ECONOMY

Orange chief receives one-year suspended jail sentence

Orange chief executive Stéphane Richard has been given a one-year suspended prison sentence by a French appeals court in a fraud case centred around late businessman Bernard Tapie, leaving his future at the telecoms company hanging in the balance.

Richard, who has been chief of Orange since 2011, had previously been acquitted in the long-running case, which relates to a position he once held in government as chief of staff to Christine Lagarde, then France’s finance minister.

Prosecutors had sought a three-year sentence against Richard. He was cleared on one count of fraud, according to Wednesday’s court ruling, but convicted of complicity in the misuse of public funds, receiving a suspended sentence as well as a €50,000 fine.

Orange, France’s largest telecoms group, declined to comment on the case, which is not connected to the company. But Orange’s board was due to meet later on Wednesday to discuss Richard’s position and whether he could carry on, said people close to the matter.

The French state has a minority stake in Orange, and finance minister Bruno Le Maire has previously said that top executives of government-backed companies would have to leave if convicted of a crime.

The case is centred on a €403m payout awarded by the government to Tapie, who had accused the state of defrauding him in a business deal from almost three decades ago, when he sold a stake in sportswear group Adidas to a state-backed bank.

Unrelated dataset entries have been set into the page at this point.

-- ==== Sys2Proof/Machine/Fetch.lean ====
section
/-! DEFINITION. Instruction boundaries: fetching, holding before issue, and what a core does before it fetches (R56, R80,
R82, R180, R183, R184, R369 to R371). -/

namespace Sys2Proof.Machine

/-- Why a marker holds the running level of the executing core: results are outstanding (R184). A marker that waits for a
redeem sleeps with reason TICKET (R235, R397). -/
def State.markHold (s : State) : Option WaitReason :=
  let v := s.lev
  if v.out.isEmpty then none else some (if v.out.any (·.redeem) then .ticket else .awake)

/-- Does the base word of the instruction in these words carry the marker? -/
def markedWords (ws : List W16) : Bool :=
  match ws[wordsRead Parts.empty ws - 1]? with
  | some w => w.getLsbD 15 && w.extractLsb' 10 5 != 31
  | none => false

/-- Registers whose interlocked result has not landed: the running level's, and of the registers that the levels share those
of every level (R183, R186). -/
def Core.locked (k : Core) : List XReg :=
  k.lv[k.lvl].locks ++ (k.lv.toList.flatMap (·.locks)).filter (fun r => decide (32 ≤ r.toNat))

/-- Why the running level of the executing core holds an instruction back before issue: a marker with results
outstanding (R184), or a register whose interlocked result has not landed (R183). A reader of a collective's result sleeps
with reason BARRIER; every other hold but a redeem's is awake (R223, R235, R397). -/
def State.held? (s : State) (i : Instr) : Option WaitReason :=
  let v := s.lev
  let k := s.me
  if i.head.s && !v.out.isEmpty then s.markHold
  else if k.locked.any (i.xRegs.contains ·) then
    some (if k.coll.any (fun e => i.xRegs.contains e.2.2.2) then .barrier else .awake)
  else none

/-- Holds the instruction at the program counter before issue. -/
def State.holdBack (s : State) (r : WaitReason) : State :=
  s.upLev (fun v => { v with wait := some { reason := r, pc := v.pc, arg := 0, stamp := s.changes s.cur, gate := true } })

/-- A cycle in which the core runs a level passes (R235). -/
def Core.ticked (k : Core) : Core :=
  { k with tickCount := if k.tickCount = BitVec.allOnes 32 then k.tickCount else k.tickCount + 1 }

/-- The state in which an instruction that was held before issue is looked at again. -/
def State.unheld (s : State) : State :=
  if s.lev.wait.any (·.gate) then s.upLev (fun v => { v with wait := none }) else s

/-- An instruction issues: CORE.TICK.COUNT and the count of issued instructions take it, once (R235, R373, R425, log 7). One
that sleeps or fences has issued before. -/
def State.issued (s : State) : State :=
  if s.lev.wait.any (fun w => !w.gate && (w.reason != .awake || w.fence)) then s
  else ((s.unheld).upMe Core.ticked).count s.cur 2

/-- A core that looks again from a sleep has been asleep for a number of cycles that only the timing of the part gives: what
event 12 counts (R373; log 10, log 81). -/
def State.slept (s : State) : State :=
  if s.lev.asleep then (s.count s.cur 12 (Config.freeWord s.free).toNat).take else s

/-- Is there something for the core to do at an instruction boundary other than its next instruction: a fault to take,
a message to start, a tick missed? -/
def State.interrupted (s : State) (c : Nat) : Bool :=
  let k := s.core c
  let v := k.lv[k.lvl]
  !v.faults.isEmpty || (!k.pend.isEmpty && !v.active) ||
    (List.range 4).any (fun l => decide (k.lvl.val < l) && !(k.hq[l]?.getD []).isEmpty) ||
    (k.tickLimit != 0 && decide (k.tickLimit ≤ k.tickCount) && v.wait.all (fun w => w.reason == .awake))

/-- Has a core stopped for a pre-emption: at level 0 with no handler due, between activations and tasks or asleep with a
wait reason (R326)? One asleep in a FENCE of an activation has not (R114). -/
def State.parked (s : State) (c : Nat) : Bool :=
  let k := s.core c
  let v := k.lv[k.lvl]
  k.lvl == 0 && k.hq.toList.all (·.isEmpty) && ((!k.inact && !k.intask) || v.wait.any (fun w => w.reason != .awake && !w.fence))

/-- Is step 1 of a pre-emption over for the cores of a job (R326, R397)? No activation or task of theirs runs on: each has
retired, or sleeps with a wait reason. -/
def State.activationsDone (s : State) (j : Job) : Bool :=
  j.allCores.all (fun c =>
    let k := s.core c
    k.status != .running || (!k.inact && !k.intask) || k.lv[(0 : Fin 4)].wait.any (fun w => w.reason != .awake && !w.fence))

/-- Is core `c` stopped because its job is being pre-empted or is switched out (R326)? -/
def State.offDuty (s : State) (c : Nat) : Bool :=
  match (s.cluster (clusterOf c)).job.bind s.job? with
  | some j => j.out || (j.preempting && s.parked c)
  | none => false

/-- Does core `c` run a level without issuing: held awake at a marker, an interlock or a stall, and not stopped by a
debugger or for a pre-emption (R235, R397)? -/
def State.heldAwake (s : State) (c : Nat) : Bool :=
  let k := s.core c
  k.status == .running && k.dbg != .stopped && k.dbg != .draining && !s.contained c && !s.offDuty c &&
    k.lv[k.lvl].wait.any (fun w => w.reason == .awake)

/-- Time passes: CORE.TICK.COUNT of every core that is held awake counts on (R235, R397; log 7). -/
def State.heldTicks (s : State) : State :=
  { s with cores := s.cores.map (fun e => (e.1, if s.heldAwake e.1 then e.2.ticked else e.2)) }

/-- Is the job of core `c` one without a net heap (R281)? -/
def State.noNet (s : State) (c : Nat) : Bool :=
  match s.job? (s.core c).colour with
  | some j => (j.launch.lpb[8]?.getD 0) == 0
  | none => true

/-- Is core `c` at a stop point (R369): level 0 between activations or tasks with no handler running, or for a job
without a net heap any boundary of level 0? -/
def State.stopPoint (s : State) (c : Nat) : Bool :=
  let k := s.core c
  decide (k.lvl = 0) && (s.noNet c || (!k.inact && !k.intask))

/-- The debug stop that core `c` takes before it issues, if one is due (R369). -/
def State.stopDue (s : State) (c : Nat) : Bool := (s.core c).dbg == .stopping && s.stopPoint c

/-- Can core `c` move: it is started, not halted, fenced or stopped by a debugger, and it is awake or something has
changed since it last looked (R63), or a debug stop is due there (R369)? -/
def State.runnable (s : State) (c : Nat) : Bool :=
  let k := s.core c
  k.status == .running && k.dbg != .stopped && k.dbg != .draining && !s.contained c && !s.offDuty c &&
    (s.interrupted c || s.stopDue c || (match k.lv[k.lvl].wait with | none => true | some w => decide (w.stamp < s.changes c)))

/-- Is the break bit of the instruction at the program counter set, which has not issued (R370)? -/
def State.breakDue (s : State) (c : Nat) : Bool :=
  let k := s.core c
  let v := k.lv[k.lvl]
  (k.dbg == .run || k.dbg == .stopping) && k.brk.contains v.pc.toNat && v.wait.all (fun w => w.gate || w.pc != v.pc)

/-- Is the running level of core `c` held at an instruction that has not issued: at a marker or an interlock, or before a
queue that is full (R183, R184, R274)? -/
def State.unissued (s : State) (c : Nat) : Bool :=
  let k := s.core c
  k.lv[k.lvl].wait.any (fun w => w.gate || (w.reason == .awake && !w.fence))

/-- The debugger's part after a move of core `c` (R371): a single step stops once its instruction has issued, a command once
it is queued; a break bit passed is behind. -/
def State.afterStep (s : State) (c : Nat) : State :=
  match (s.core c).dbg with
  | .stepping d =>
    if s.unissued c then s
    else if d then s.upCore c (fun k => { k with dbg := .draining })
    else s.upCore c (fun k => { k with dbg := .stopped })
  | .passing => s.upCore c (fun k => { k with dbg := .run })
  | _ => s

end Sys2Proof.Machine
end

The settlement had been approved by Lagarde, then working alongside Richard, but the payment was later criticised as excessive amid accusations it was a covert reward for Tapie’s support of former president Nicolas Sarkozy during his election campaign.

Tapie, known in France as the former chair of Olympique de Marseille football club, died in October. Lagarde, now chief of the European Central Bank, was found guilty in 2016 of negligence in public office.

Richard has long denied wrongdoing and said that he rejected all the accusations against him and would appeal against the verdict to a higher court. He added that his mandate at Orange was “in the hands of Orange’s board”. 

Orange has two “delegate” chiefs who could step up if Richard were to be replaced — Gervais Pellissier, who has been in executive roles at Orange since 2005 and deputy chief since 2009, and Ramon Fernandez, a former government adviser, who has been deputy chief since 2014.

In his time at the top, Richard has been a steadying hand at Orange, which was recovering from a crisis sparked by a wave of staff suicides when he took over. His appointment coincided with a tumultuous period in French telecoms following the rise of aggressive rivals such as Altice, which acquired SFR and Numericable, and Xavier Niel’s Iliad.

Orange, one of Europe’s largest telecoms companies alongside Deutsche Telekom and Vodafone, has attempted to revive its growth with overseas acquisitions and forays into different sectors, most notably media and banking. More recently it has focused on value creation by separating its towers business into a new company called Totem, and pursuing deals within some markets to strengthen its bases there, including Romania and Belgium.

Richard’s tenure has, however, been overshadowed by the Tapie allegations. He had previously argued that his removal would destabilise the company, including in 2018 when the French government backed him for a fresh mandate despite the prospect of a damaging fraud trial.